In any event, whether monitoring or reviewing, did the Financial Conduct Authority look at whether the advisers on the price of the offering gave a large number of shares to their colleagues in the same company?

“We do supervise flows of information between the arms of the bank,” he said.

What balderdash. He can’t believe it.

Why hadn’t he investigated? There was no evidence of a regulatory breach.

“But to make that judgement, you’d have to know who made the killing on Day 1,” Mrs Hodge said. She might have nailed him at any point in her interrogation. I’m starting to have doubts about Mrs Hodge. She may lack sadism.

On we went. There was the fact that the advisers knew the sale was massively oversubscribed (£33bn of orders for £2bn of shares) and yet they told the Department a week before the offering they should by no means raise the price. It would spoil the momentum, they said. It would create uncertainty.

And so, massive allocations went to the advisers’ firms who had given “firm but non-binding undertakings” to hold onto the shares for the medium term. Half the asset managers sold everything in weeks as the price soared.

It wasn’t financial conduct worthy of investigation.

And because there was no investigation, there was no evidence, he said again.

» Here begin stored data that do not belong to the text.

-- ==== Sys2Proof/Machine/State.lean ====
section
/-! DEFINITION. The state of the machine (R20, R47, R72), its stops, and its reset (R48). -/

namespace Sys2Proof.Machine

/-- A byte memory: pairs of an index and the byte WRITTEN there since reset, indices strictly rising. An index that is not
listed has not been written since reset; what it reads as is Config.freeByte (U7, log 2). -/
abbrev Memory := List Host.Cell

/-- Unit `RB` (R21 to R23). -/
structure Rb where
  mem : Memory
  /-- next write index -/
  head : Cursor
  /-- next read index -/
  tail : Cursor
deriving DecidableEq, Repr

/-- Unit `TX` (R25 to R28). -/
structure Tx where
  mem : Memory
  head : Cursor
  tail : Cursor
  /-- the "transfer active" hardware flag -/
  active : Bool
  /-- the transfer-complete flag: the completion event is pending -/
  tc : Bool
  /-- descriptor: index of the next byte the engine moves -/
  src : Cursor
  /-- descriptor: bytes of the committed run still to move -/
  cnt : Cursor
deriving DecidableEq, Repr

/-- Unit `RX` (R30 to R32). There is no head register. -/
structure Rx where
  mem : Memory
  tail : Cursor
  /-- the free-running transfer is enabled -/
  run : Bool
  /-- the remaining-transfer-count register -/
  rem : Cursor
deriving DecidableEq, Repr

/-- Unit `LED` (R34 to R39). -/
structure Led where
  /-- the encode buffer, one pulse-width code a byte -/
  enc : Memory
  /-- the "frame in flight" flag -/
  inflight : Bool
  /-- the transfer-complete flag: the completion event is pending -/
  tc : Bool
  /-- the one-shot transfer engine is enabled -/
  xferEn : Bool
  /-- the pulse generator is enabled -/
  genEn : Bool
  /-- the generator's phase counter -/
  phase : Phase
  /-- descriptor: index of the next code to emit -/
  pos : LedCount
  /-- descriptor: codes of the frame still to emit -/
  cnt : LedCount
deriving DecidableEq, Repr

/-- An element of `LED.out` (R47): the mark of a started frame, or the code of one pulse. -/
inductive LedMark where
  | frame
  | pulse (code : Byte)
deriving DecidableEq, Repr

/-- The two completion events (R208). -/
inductive Event where
  | tx
  | led
deriving DecidableEq, Repr

/-- Where `HOST` stands (R72, R73): idle, or inside an operation and about to take the micro-step its rule labels `sK`, with the
local values that step and the later ones use. `ledClearAt i` is about to take `s(i+1)`, `ledWriteAt idx c b` is about to take `s(b+1)`. -/
inductive HostPos where
  | idle
  | rbPushS2 (h : Cursor) (b : Byte)
  | rbPushS3 (h : Cursor)
  | rbPopS2 (t : Cursor)
  | rbPopS3 (t : Cursor) (v : Byte)
  | txEnqS2 (h : Cursor) (b : Byte)
  | txEnqS3 (h : Cursor)
  | txStartS2
  | txStartS3 (t : Cursor) (r : Cursor)
  | txStartS4 (t : Cursor) (r : Cursor)
  | txStartS5
  | rxStartS2
  | rxStartS3
  | rxStartS4
  | rxAvailS2 (m : Cursor)
  | rxReadS2 (t : Cursor) (v : Byte)
  | ledClearAt (i : Nat)
  | ledWriteAt (idx : BitVec 16) (c : Colour) (b : Nat)
  | ledUpdateS2
  | ledUpdateS3
  | ledUpdateS4
  | ledUpdateS5
deriving DecidableEq, Repr

/-- Whose step comes next (R72 to R75, R208, R230). A turn whose agent has no step enabled passes and changes nothing (log 4). -/
inductive Turn where
  /-- `HOST` takes one micro-step: the next of the operation it is in, or the first of its next command (R73). -/
  | host
  /-- `HOST`, idle, presents its next command and runs it to its return, no other agent stepping in between: the micro-steps
  of one operation taken one after the other (log 5). -/
  | hostOp
  /-- `EVT` invokes an entry point: one atomic step (R74). -/
  | evt (e : Event)
  /-- The `TX` engine moves one byte (R150). -/
  | xtx
  /-- The `RX` engine moves one byte (R167). -/
  | xrx
  /-- The `LED` engine emits one pulse (R192). -/
  | xled
  /-- `ENV` extends `RX.in` by one byte (R72). -/
  | supply (b : Byte)
  /-- `ENV` asserts reset (R230). -/
  | reset
deriving DecidableEq, Repr

/-- The whole machine's state (R20, R47, R72), and the model's own records and inputs. -/
structure State where
  /-- the parameters of R7; no step writes them (log 1) -/
  cfg : Config
  rb : Rb
  tx : Tx
  rx : Rx
  led : Led
  /-- `TX.out`, oldest first (R47) -/
  txOut : List Byte
  /-- `RX.in`, the next byte first (R47) -/
  rxIn : List Byte
  /-- `LED.out`, oldest first (R47) -/
  ledOut : List LedMark
  /-- the response words given, oldest first (R90, log 11) -/
  answers : List Rsp
  /-- where `HOST` stands (R72) -/
  host : HostPos
  /-- the command words `HOST` is going to present, the next first (log 15) -/
  program : List Cmd
  /-- the turns to come, the next first (log 4) -/
  sched : List Turn
  /-- how many resets there have been: which draw unwritten bytes read as (log 2) -/
  epoch : Nat
  /-- how many free values the phase counter has taken (log 3) -/
  draws : Nat
deriving DecidableEq, Repr

/-- Why the machine stops with a fault. -/
inductive Fault where
  /-- `RB.POP` on an empty buffer: "undefined" in R129, to be a fault by U1. Raised by the meaning and the first micro-step of
  `RB.POP`. Safe: the model stops where the spec gives no value and no cursor change (log 6). -/
  | popEmpty
  /-- An index outside a buffer. R12: no rule produces one. Raised by the byte accesses of Machine/Ops.lean, and by no state that
  satisfies the invariant of Safety.lean. Safe (log 8). -/
  | noSuchByte
deriving DecidableEq, Repr

/-- Why a command has no meaning. -/
inductive Refusal where
  /-- An instruction whose arm in exec has no meaning yet. None is left. Safe. -/
  | notModelled (mnemonic : String)
  /-- `RX.START` while Running: "UNDEFINED" in R163, to be refused by U3. Raised by the meaning and the first micro-step of
  `RX.START`. Safe: the model stops where the spec gives no effect (log 7). -/
  | rxStartWhileRunning
deriving DecidableEq, Repr

/-- The state after reset of a block with given parameters (R48, R231): every unit's registers at the value R48 lists, no byte of
any memory written, the streams empty, `HOST` idle. The last six fields are no registers: empty and 0 (logs 2, 3, 4, 10, 11, 15). -/
def State.resetWith (cfg : Config) : State :=
  { cfg := cfg
    rb := { mem := [], head := 0#16, tail := 0#16 }
    tx := { mem := [], head := 0#16, tail := 0#16, active := false, tc := false, src := 0#16, cnt := 0#16 }
    rx := { mem := [], tail := 0#16, run := false, rem := BitVec.ofNat 16 cfg.nRx }
    led := { enc := [], inflight := false, tc := false, xferEn := false, genEn := false, phase := cfg.phaseIdle,
             pos := 0#21, cnt := 0#21 }
    txOut := []
    ledOut := []
    host := .idle
    rxIn := []
    answers := []
    program := []
    sched := []
    epoch := 0
    draws := 0 }

/-- The machine right after reset (R48), with the parameters of Machine/Params.lean (log 1). -/
def State.reset : State := State.resetWith resetConfig

end Sys2Proof.Machine
end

Anne Macguire put it neatly: “You don’t know what you don’t know because you don’t want to know it.”

It must be said though, the committee didn’t really nail the charges into the hide of these fellows. They need much more money, to hire researchers and analysts, and a QC to conduct certain questioning.

If these quango costs are ever to come down, the cost of politics is going to have to go up.